Cannes set to unfurl against backdrop of war, protests and films

This year’s Cannes Film Festival is set to commence amid a cacophony of global challenges.

The glamorous roll-out of the red carpet at the Palais des Festivals ushers in the 77th Cannes Film Festival, a spectacle shadowed by the realities of conflict, civil unrest, looming strikes, and the #MeToo wave that is rapidly gaining momentum in France.

The festival’s personnel are on the brink of striking. The Israel-Hamas conflict resonates deeply in France, with its sizable Jewish and Arab populations, raising the likelihood of public disturbances. The Russian invasion of Ukraine persists in people’s thoughts. Coupled with uncertainties about the future of cinema and the advent of artificial intelligence, the festival is ripe for high-stakes melodrama.
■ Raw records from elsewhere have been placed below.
-- ==== Sys2Proof/Machine/Performances.lean ====
section
/-!
DEFINITION. The screen state machine (chapter 2, and the runout of section 3.7): SCREEN STATE notices, halts and
further reasons, bringing a reel up, the picture on, reel ends, intervals and the performance end; then the
transport, lamp and safety events an SHC takes.
-/

namespace Sys2Proof.Machine

/-! ## SCREEN STATE notices (R50, R195) -/

/-- R50: the SCREEN STATE notice after a change from state `old`. The PREPARING kind is meaningful on PICTURE ON
and in PREPARING (10.7); the halt fields are those of the halt record, which is present in HALTED alone. -/
def State.noteScreen (s : State) (sc : Screen) (old : ScreenState) (cause : ScreenCause)
    (added : Option HaltReason) : State :=
  let c := s.shc.get sc
  s.note (.screenState sc c.state old cause c.current (c.titleAt c.current) (s.countAt sc c.current)
    (if cause = .pictureOn ∨ c.state = .preparing then some c.prep else none)
    (c.halt.map (·.first)) (c.halt.bind (·.reasonProj)) (c.halt.map (·.point)) added)

/-! ## The runout of a lamp (R71) -/

/-- R71: the lamp of projector `p` is extinguished, unless an entry of that projector is ARMED. -/
def State.runoutLamp (s : State) (p : Proj) : State :=
  if ((s.shc.get p.screen).holdingOn .armed p.side).isSome then s else s.shcExtinguish p

/-! ## Halts (R41 to R44) -/

/-- R43: the resume point that the state halted from sets. -/
def Shc.resumePoint (c : Shc) : ResumePoint :=
  match c.state, c.prep with
  | .showing, _ => .picture
  | .preparing, .resume => .picture
  | .preparing, _ => .reel
  | _, _ => .after

/-- R42 item 2, R49 item 2: both motors of the screen are commanded off, side A first (log entry 33). -/
def State.motorsOff (s : State) (sc : Screen) : State :=
  (s.motorOff (sc.proj .a)).motorOff (sc.proj .b)

/-- R42 item 3: an ARMED entry whose motor command was on returns to LOADED; `before` is the SHC at the halt. The
motor command is the SHC's own last one, not the TRM's record (log entry 7). -/
def State.haltArmed (s : State) (sc : Screen) (before : Shc) : State :=
  match before.holding .armed with
  | none => s
  | some (i, r) =>
    if before.motor r.side then
      (s.modShc sc (·.enter i .loaded)).noteEntry sc before.active i r .filmMoved false none
    else s

def Shc.mapActive (c : Shc) (f : Entry → Entry) : Shc := c.setBank c.active ((c.bank c.active).map f)

/-- R42 item 4: a RUNNING_OUT entry becomes DONE. -/
def Entry.endTail (e : Entry) : Entry := if e.state = .runningOut then e.become .done else e

/-- R42 item 4: the lamp of a side of the screen is treated as at a runout, where that side held a tail. -/
def State.tailLamp (s : State) (sc : Screen) (before : Shc) (side : Side) : State :=
  if (before.holdingOn .runningOut side).isSome then s.runoutLamp (sc.proj side) else s

/-- R42 item 4: every RUNNING_OUT entry of the active bank becomes DONE and its lamp is treated as at a runout, side A
before side B (log entry 12). -/
def State.haltTails (s : State) (sc : Screen) : State :=
  let c := s.shc.get sc
  ((s.modShc sc (·.mapActive Entry.endTail)).tailLamp sc c .a).tailLamp sc c .b

/-- R42 item 5: an ACTIVE interval entry becomes DONE. -/
def Entry.endActive (e : Entry) : Entry := if e.state = .active then e.become .done else e

/-- R42: a halt with reason `reason` of projector `rp`. -/
def State.haltScreen (s : State) (sc : Screen) (reason : HaltReason) (rp : Option Proj) : State :=
  let c := s.shc.get sc
  let s := (s.modShc sc Shc.blackout).motorsOff sc
  let s := (s.haltArmed sc c).haltTails sc
  let s := s.modShc sc fun x => { x.mapActive Entry.endActive with countdown := 0 }
  let record : HaltRecord := ⟨reason, rp, c.resumePoint, c.current, s.countAt sc c.current, s.bck.time, []⟩
  let s := s.modShc sc fun x => { x with halt := some record, state := .halted, strikeFrame := none }
  (s.postHalt sc c.setup.brk).noteScreen sc c.state .halt none

/-- R44: a reason joins the further-reasons set, which it does not hold yet. R162's further event of a latch that has
halted the screen is no exception: its reason joins unless the set holds it, though it equal the first (log entry 30). -/
def State.addFurther (s : State) (sc : Screen) (reason : HaltReason) : State :=
  match (s.shc.get sc).halt with
  | none => s
  | some h =>
    if reason ∈ h.further then s
    else
      (s.modShc sc fun c => { c with halt := some { h with further := h.further ++ [reason] } }).noteScreen sc
        .halted .furtherReason (some reason)

/-- R41, R44: a fault that is a halt fault when `outside` holds and a further reason when `inside` holds. -/
def State.fault (s : State) (sc : Screen) (reason : HaltReason) (rp : Option Proj) (outside inside : Bool) :
    State :=
  match (s.shc.get sc).state with
  | .idle => s
  | .halted => if inside then s.addFurther sc reason else s
  | _ => if outside then s.haltScreen sc reason rp else s

/-- R41: the side of the picture projector. -/
def Shc.pictureSide (c : Shc) : Option Side :=
  match c.state, c.prep with
  | .showing, _ => (c.holding .onScreen).map (·.2.side)
  | .preparing, .resume => (c.holding .onScreen).map (·.2.side)
  | .preparing, _ => match (c.entry c.current).kind with | .reel r => some r.side | _ => none
  | _, _ => none

/-- R44: `p` is the projector of a PICTURE resume point. -/
def Shc.heldSide (c : Shc) : Option Side :=
  match c.halt with
  | some h => if h.point = .picture then (c.holding .onScreen).map (·.2.side) else none
  | none => none

/-! ## Bringing a reel up (R30, R31) -/

/-- R31: the lamp step for projector `p`. -/
def State.lampStep (s : State) (p : Proj) : State :=
  match (s.alc.get p).state with
  | .stable => s.motorOn p
  | .striking => s
  | .warming => s
  | _ =>
    match s.askStrike p with
    | (.accepted, s') => s'
    | (_, s') => s'.haltScreen p.screen .lamp (some p)

/-- R30 item 4: the consecutive-miss count is cleared. -/
def Schedule.clearMisses (x : Schedule) : Schedule := { x with miss := 0 }

/-- R30: the reel of entry `i` is brought up in PREPARING kind `kind`, armed first where it is not ARMED and the
kind is not RESUME. -/
def State.bringUp (s : State) (sc : Screen) (kind : PrepKind) (i : Nat) (r : Reel) (short : Bool)
    (cause : ScreenCause) : State :=
  let old := (s.shc.get sc).state
  let s := if kind = .resume ∨ ((s.shc.get sc).entry i).state = .armed then s else s.arm sc i r short
  let s := (s.modShc sc fun c => { c with current := i, prep := kind, state := .preparing }).noteScreen sc old
    cause none
  let s := s.modShc sc fun c => { c.blackout with schedule := c.schedule.map Schedule.clearMisses }
  let s := if kind = .start then s.postShow sc (s.shc.get sc).setup.preShow else s
  let s := if old = .gap then s.emit (.haltRelease sc) else s
  s.lampStep (sc.proj r.side)

/-! ## The picture on (R32) -/

/-- R32 item 1: the halt reason of a set veto; a veto of cause POWER has its shutter down, which is tested
first (R160). -/
def vetoReason : VetoCause → HaltReason
  | .power => .shutter | .filmBreak => .filmBreak | .stall => .stall | .fire => .fire | .estop => .estop

/-- R43: the reason projector, none for FIRE and ESTOP. -/
def reasonProj (reason : HaltReason) (p : Proj) : Option Proj :=
  match reason with
  | .fire => none
  | .estop => none
  | _ => some p

/-- R32 items 2 and 4: the picture of a side goes on. -/
def Shc.pictureOn (c : Shc) (side : Side) : Shc :=
  { c.setDouser side true with sound := side, muted := false, state := .showing }

/-- R60: at a picture on of kind RESUME with an ARMED incoming, the strike point or the late arming action. The motor
command is the SHC's own last one (log entry 7). -/
def State.resumeIncoming (s : State) (sc : Screen) : State :=
  let c := s.shc.get sc
  match c.holding .armed, s.outgoing sc with
  | some (i, r), some (fc, n) =>
    match c.progress with
    | .none => s.placeStrike sc r fc n
    | .motorFired => if c.motor r.side then s else s.startIncoming sc i r
    | .changeoverFired => s
  | _, _ => s

/-- R32 items 2 to 6 for the reel `r` of entry `i`, then its SCREEN STATE notice and the arming evaluation. -/
def State.showPicture (s : State) (sc : Screen) (i : Nat) (r : Reel) : State :=
  let kind := (s.shc.get sc).prep
  let s := s.modShc sc (·.pictureOn r.side)
  let s :=
    if kind = .resume then (s.reopenWindows sc).resumeIncoming sc
    else
      let s := s.modShc sc fun c => { c.enter i .onScreen with progress := .none }
      let s := s.serve sc i r
      (s.lightStep sc r (s.trm.get (sc.proj r.side)).count).reopenWindows sc
  (s.noteScreen sc .preparing .pictureOn none).evaluate sc
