/-! ## Chapters 5 and 6: arc lamps and trims -/

/-- R99, R100, R101, R103, R107, R108, R96: a STRIKE, from the console or from the SHC, is decided by the same checks
in their order; a refused one changes nothing; an accepted one puts the lamp STRIKING in its first attempt, with the
striker closed and both attempt timers running, and raises the lamp state change and the LAMP notice with cause
STRUCK. An EXTINGUISH, from the console, the SHC or the BSU, puts a lamp that is not DARK out in one event, with its
cause; a DARK lamp is not changed; the trim record is kept. The striker timer opens the striker; the attempt timer
begins a cool-off below the attempt limit in force, with the striker open (the model's reading of R96, log entry 21;
that the SHC's request is decided as it is asked is log entry 5), and at the limit makes the lamp FAILED; the cool-off
timer begins the next attempt; a stopped timer does not run out. -/
def Obligations.LampsAreStruckAndPutOut : Prop :=
  (∀ (tag lamp : Byte) (s : State),
     let x := Instr.strike (.console tag lamp)
     let answer (c : Cnl) (r : Result) : Cnl := c.fill ⟨0xB8, tag, r, none, []⟩
     (¬(1 ≤ lamp.toNat ∧ lamp.toNat ≤ 8) →
       exec x s = .next { s with events := s.events.erase x, cnl := answer s.cnl .noSuch }) ∧
     (∀ p : Proj, lamp.toNat = p.num →
       let a := s.alc.get p
       let y := Instr.strike (.shc p)
       let refusal : Option Result :=
         if a.state = .striking ∨ a.state = .warming ∨ a.state = .stable then some .already
         else if a.trim - a.consumed = 0 then some (.notReady .noTrim)
         else if s.bsu.proven = false then some (.notReady .exhaust)
         else if s.bsu.fire.isSome then some .fireLock
         else none
       (∀ r, refusal = some r →
         exec x s = .next { s with events := s.events.erase x, cnl := answer s.cnl r } ∧
         exec y s = .next (s.taken y)) ∧
       (refusal = none →
         let begun (i : Instr) (c : Cnl) : State := { s with
           events := s.events.erase i ++ [.lampStateChange p .striking a.state .struck]
           alc := s.alc.set p { a with
             state := .striking, lastCause := .struck, withheld := none, attempts := 1, limitInForce := a.setup.limit,
             phase := .attempt, goodRun := 0, inBand := 0, lowRun := 0, acc := 0, strikerTimer := true,
             attemptTimer := true, coolOffTimer := false }
           cnl := c }
         let told := s.cnl.raise
           ⟨s.bck.time, .lamp p .striking a.state .struck none none a.vm a.im (a.trim - a.consumed)⟩
         exec x s = .next (begun x (answer told .accepted)) ∧ exec y s = .next (begun y told)))) ∧
  (∀ (tag lamp : Byte) (why : BsuReason) (s : State),
     let x := Instr.extinguish (.console tag lamp)
     let answer (c : Cnl) (r : Result) : Cnl := c.fill ⟨0xB9, tag, r, none, []⟩
     (¬(1 ≤ lamp.toNat ∧ lamp.toNat ≤ 8) →
       exec x s = .next { s with events := s.events.erase x, cnl := answer s.cnl .noSuch }) ∧
     (∀ p : Proj, lamp.toNat = p.num →
       let a := s.alc.get p
       let y := Instr.extinguish (.shc p)
       let z := Instr.bsuExtinguish p why
       let cause : LampCause := match why with | .fire => .fire | .exhaust => .exhaust
       (a.state = .dark →
         exec x s = .next { s with events := s.events.erase x, cnl := answer s.cnl .already } ∧
         exec y s = .next (s.taken y) ∧ exec z s = .next (s.taken z)) ∧
       (a.state ≠ .dark →
         let out (i : Instr) (cause : LampCause) (c : Cnl) : State := { s with
           events := s.events.erase i ++ [.lampStateChange p .dark a.state cause]
           alc := s.alc.set p { a with
             state := .dark, lastCause := cause, strikerTimer := false, attemptTimer := false, coolOffTimer := false }
           cnl := c }
         let told (cause : LampCause) := s.cnl.raise
           ⟨s.bck.time, .lamp p .dark a.state cause none none a.vm a.im (a.trim - a.consumed)⟩
         exec x s = .next (out x (.extinguished .console) (answer (told (.extinguished .console)) .done)) ∧
         exec y s = .next (out y (.extinguished .show_) (told (.extinguished .show_))) ∧
         exec z s = .next (out z cause (told cause))))) ∧
  (∀ (p : Proj) (s : State),
     let a := s.alc.get p
     let lamp (d : Alc) : State := { s with alc := s.alc.set p d }
     exec (.strikerTimerExpiry p) s = .next (lamp { a with strikerTimer := false }) ∧
     (a.attemptTimer = true → a.attempts < a.limitInForce → exec (.attemptTimerExpiry p) s =
       .next (lamp { a with
         strikerTimer := false, attemptTimer := false, phase := .coolOff, coolOffTimer := true })) ∧
     (a.attemptTimer = true → a.limitInForce ≤ a.attempts → exec (.attemptTimerExpiry p) s = .next { s with
       events := s.events ++ [.lampStateChange p .failed a.state .noStrike]
       alc := s.alc.set p { a with
         state := .failed, lastCause := .noStrike, strikerTimer := false, attemptTimer := false, coolOffTimer := false }
       cnl := s.cnl.raise ⟨s.bck.time,
         .lamp p .failed a.state .noStrike (some a.attempts) none a.vm a.im (a.trim - a.consumed)⟩ }) ∧
     (a.attemptTimer = false → exec (.attemptTimerExpiry p) s = .next s) ∧
     (a.coolOffTimer = true → exec (.coolOffTimerExpiry p) s = .next (lamp { a with
       attempts := a.attempts + 1, phase := .attempt, goodRun := 0, strikerTimer := true, attemptTimer := true,
       coolOffTimer := false })) ∧
     (a.coolOffTimer = false → exec (.coolOffTimerExpiry p) s = .next s))

/-- R97, R102, R105, R106: an arc sample is kept in every state, with no work in DARK, FAILED and COOL-OFF; the attempt
test counts good samples and the third in a row makes WARMING; the fifth low sample in a row in WARMING or STABLE loses
the arc, which is restruck or, where a condition withholds it, goes DARK. -/
def Obligations.ArcSampleTestsTheArc : Prop :=
  ∀ (p : Proj) (vm im : Nat) (s : State),
    let x := Instr.arcSample p vm im
    let a : Alc := { s.alc.get p with vm := min 1023 vm, im := min 255 im, steps := 0 }
    let left := a.trim - a.consumed
    let lamp (d : Alc) : State := { s with alc := s.alc.set p d }
    let moved (new : LampState) (cause : LampCause) (d : Alc) (attempts : Option Nat) (w : Option Withheld) : State :=
      { s with
        events := s.events ++ [.lampStateChange p new a.state cause]
        alc := s.alc.set p d
        cnl := s.cnl.raise ⟨s.bck.time, .lamp p new a.state cause attempts w a.vm a.im left⟩ }
    (a.state = .dark ∨ a.state = .failed ∨ (a.state = .striking ∧ a.phase = .coolOff) → exec x s = .next (lamp a)) ∧
    (a.state = .striking → a.phase = .attempt →
      (a.im < a.setup.imin → exec x s = .next (lamp { a with goodRun := 0 })) ∧
      (a.setup.imin ≤ a.im → a.goodRun < 2 → exec x s = .next (lamp { a with goodRun := a.goodRun + 1 })) ∧
      (a.setup.imin ≤ a.im → 2 ≤ a.goodRun → exec x s = .next (moved .warming .arcEstablished
        { a with state := .warming, lastCause := .arcEstablished, goodRun := 3, inBand := 0, lowRun := 0,
                 strikerTimer := false, attemptTimer := false, coolOffTimer := false } (some a.attempts) none))) ∧
    (a.state = .warming ∨ a.state = .stable → a.im < a.setup.imin → 4 ≤ a.lowRun →
      let withheld : Option Withheld :=
        if a.setup.auto = false then some .off
        else if left = 0 then some .noTrim
        else if s.bsu.proven = false then some .exhaust
        else if s.bsu.fire.isSome then some .fire
        else none
      (∀ w, withheld = some w → exec x s = .next (moved .dark .arcLost
        { a with state := .dark, lastCause := .arcLost, lowRun := a.lowRun + 1, withheld := some w,
                 strikerTimer := false, attemptTimer := false, coolOffTimer := false } none (some w))) ∧
      (withheld = none → exec x s = .next (moved .striking .arcLost
        { a with state := .striking, lastCause := .arcLost, withheld := none, attempts := 1,
                 limitInForce := a.setup.limit, phase := .attempt, goodRun := 0, inBand := 0, lowRun := 0, acc := 0,
                 strikerTimer := true, attemptTimer := true, coolOffTimer := false } none none)))
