/-! ### answer -/

@[simp] theorem State.answer_pending (s : State) (kind tag : Byte) (r : Result) : (s.answer kind tag r).pending = s.pending := rfl
@[simp] theorem State.answer_events (s : State) (kind tag : Byte) (r : Result) : (s.answer kind tag r).events = s.events := rfl
@[simp] theorem State.answer_pins (s : State) (kind tag : Byte) (r : Result) : (s.answer kind tag r).pins = s.pins := rfl
@[simp] theorem State.answer_cnl (s : State) (kind tag : Byte) (r : Result) : (s.answer kind tag r).cnl = s.cnl.fill ⟨kind + 0x80, tag, r, none, []⟩ := rfl
@[simp] theorem State.answer_bck (s : State) (kind tag : Byte) (r : Result) : (s.answer kind tag r).bck = s.bck := rfl
@[simp] theorem State.answer_shc (s : State) (kind tag : Byte) (r : Result) : (s.answer kind tag r).shc = s.shc := rfl
@[simp] theorem State.answer_trm (s : State) (kind tag : Byte) (r : Result) : (s.answer kind tag r).trm = s.trm := rfl
@[simp] theorem State.answer_alc (s : State) (kind tag : Byte) (r : Result) : (s.answer kind tag r).alc = s.alc := rfl
@[simp] theorem State.answer_hlc (s : State) (kind tag : Byte) (r : Result) : (s.answer kind tag r).hlc = s.hlc := rfl
@[simp] theorem State.answer_mpt (s : State) (kind tag : Byte) (r : Result) : (s.answer kind tag r).mpt = s.mpt := rfl
@[simp] theorem State.answer_bsu (s : State) (kind tag : Byte) (r : Result) : (s.answer kind tag r).bsu = s.bsu := rfl

/-! ### answerSet -/

@[simp] theorem State.answerSet_pending (s : State) (kind tag : Byte) (r : Result) (adj : Bool) : (s.answerSet kind tag r adj).pending = s.pending := rfl
@[simp] theorem State.answerSet_events (s : State) (kind tag : Byte) (r : Result) (adj : Bool) : (s.answerSet kind tag r adj).events = s.events := rfl
@[simp] theorem State.answerSet_pins (s : State) (kind tag : Byte) (r : Result) (adj : Bool) : (s.answerSet kind tag r adj).pins = s.pins := rfl
@[simp] theorem State.answerSet_cnl (s : State) (kind tag : Byte) (r : Result) (adj : Bool) : (s.answerSet kind tag r adj).cnl = s.cnl.fill ⟨kind + 0x80, tag, r, some adj, []⟩ := rfl
@[simp] theorem State.answerSet_bck (s : State) (kind tag : Byte) (r : Result) (adj : Bool) : (s.answerSet kind tag r adj).bck = s.bck := rfl
@[simp] theorem State.answerSet_shc (s : State) (kind tag : Byte) (r : Result) (adj : Bool) : (s.answerSet kind tag r adj).shc = s.shc := rfl
@[simp] theorem State.answerSet_trm (s : State) (kind tag : Byte) (r : Result) (adj : Bool) : (s.answerSet kind tag r adj).trm = s.trm := rfl
@[simp] theorem State.answerSet_alc (s : State) (kind tag : Byte) (r : Result) (adj : Bool) : (s.answerSet kind tag r adj).alc = s.alc := rfl
@[simp] theorem State.answerSet_hlc (s : State) (kind tag : Byte) (r : Result) (adj : Bool) : (s.answerSet kind tag r adj).hlc = s.hlc := rfl
@[simp] theorem State.answerSet_mpt (s : State) (kind tag : Byte) (r : Result) (adj : Bool) : (s.answerSet kind tag r adj).mpt = s.mpt := rfl
@[simp] theorem State.answerSet_bsu (s : State) (kind tag : Byte) (r : Result) (adj : Bool) : (s.answerSet kind tag r adj).bsu = s.bsu := rfl

/-! ## Operations made of these -/

theorem State.noteEntry_eq (s : State) (sc : Screen) (b : BankId) (i : Nat) (r : Reel) (reason : EntryReason)
    (short : Bool) (x : Option NotReady) :
    s.noteEntry sc b i r reason short x = s.note (.entry sc b i (sc.proj r.side) r.title reason short
      (s.trm.get (sc.proj r.side)).count x) := rfl

end Sys2Proof.Machine
end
Adopting a ‘be ready for anything’ mindset seems prudent for attendees of the Cannes Film Festival. The selection of films this year is a tapestry of mystery, interest, and speculation.

Mohammad Rasoulof, an acclaimed Iranian director, was handed an eight-year jail sentence by Iran’s Revolutionary Court just as his film, “The Seed of the Sacred Fig,” is scheduled to premiere. Nevertheless, it remains on Cannes’ roster.

Francis Ford Coppola’s eagerly anticipated self-funded project “Megalopolis” is poised to create a buzz. Coppola, no stranger to Cannes’ dramatic flair, won the Palme d’Or over forty years ago for “Apocalypse Now,” even with an unfinished version. Political intrigue will be on the docket as well, with a portrayal of a youthful Donald Trump in Ali Abbasi’s “The Apprentice,” a bevy of films by acclaimed directors, and George Miller’s apocalyptic vision “Furiosa: A Mad Max Saga,” set to potentially ignite the atmosphere.

“Cannes is like a film camp,” Miller remarked, referencing the festival’s allure and commitment to cinematic excellence. “I was thrilled at the opportunity to present our film here,” he added.

The festival kicks off with the French comedy “The Second Act” by Quentin Dupieux, featuring a star-studded cast. Meryl Streep is set to receive a Palme d’Or for her lifetime achievements at the opening ceremony, with George Lucas being similarly honored at the festival’s close.

However, Judith Godrèche might command immediate attention as the festival gets underway. Godrèche, a French actor and director, has accused filmmakers Benoît Jacquot and Jacques Doillon of assault during her teenage years, stirring the French film industry. Both Jacquot and Doillon refute these claims. Godrèche’s efforts have sparked a broader call for change, marked by her impassioned plea for reform at France’s César Awards and in government circles. Her short film “Moi Aussi,” born out of a Parisian solidarity meeting for abuse survivors, will inaugurate the “Un Certain Regard” section of the festival.

Paul Schrader reminisces about the Cannes of yesteryears while eagerly awaiting his competition entry “Oh, Canada,” a contemplative drama featuring Richard Gere. Schrader’s fond memories of Cannes date back nearly half a century to “Taxi Driver,” and he takes a moment to appreciate the full-circle moment he shares with contemporaries Coppola and Lucas.

Greta Gerwig, riding high on her recent directing triumphs, chairs the jury, which has the arduous task of selecting this year’s Palme d’Or recipient among a formidable lineup, including potential heavyweight films and emerging filmmakers like Julien Colonna. Colonna’s challenging coming-of-age story, “The Kingdom,” promises to offer a fresh perspective and break away from traditional mobster narratives.

Colonna’s debut feature, “The Kingdom,” echoes personal milestones and childhood recollections, grounding its narrative in authenticity and a deeply personal space – an evocative journey brought to life in film.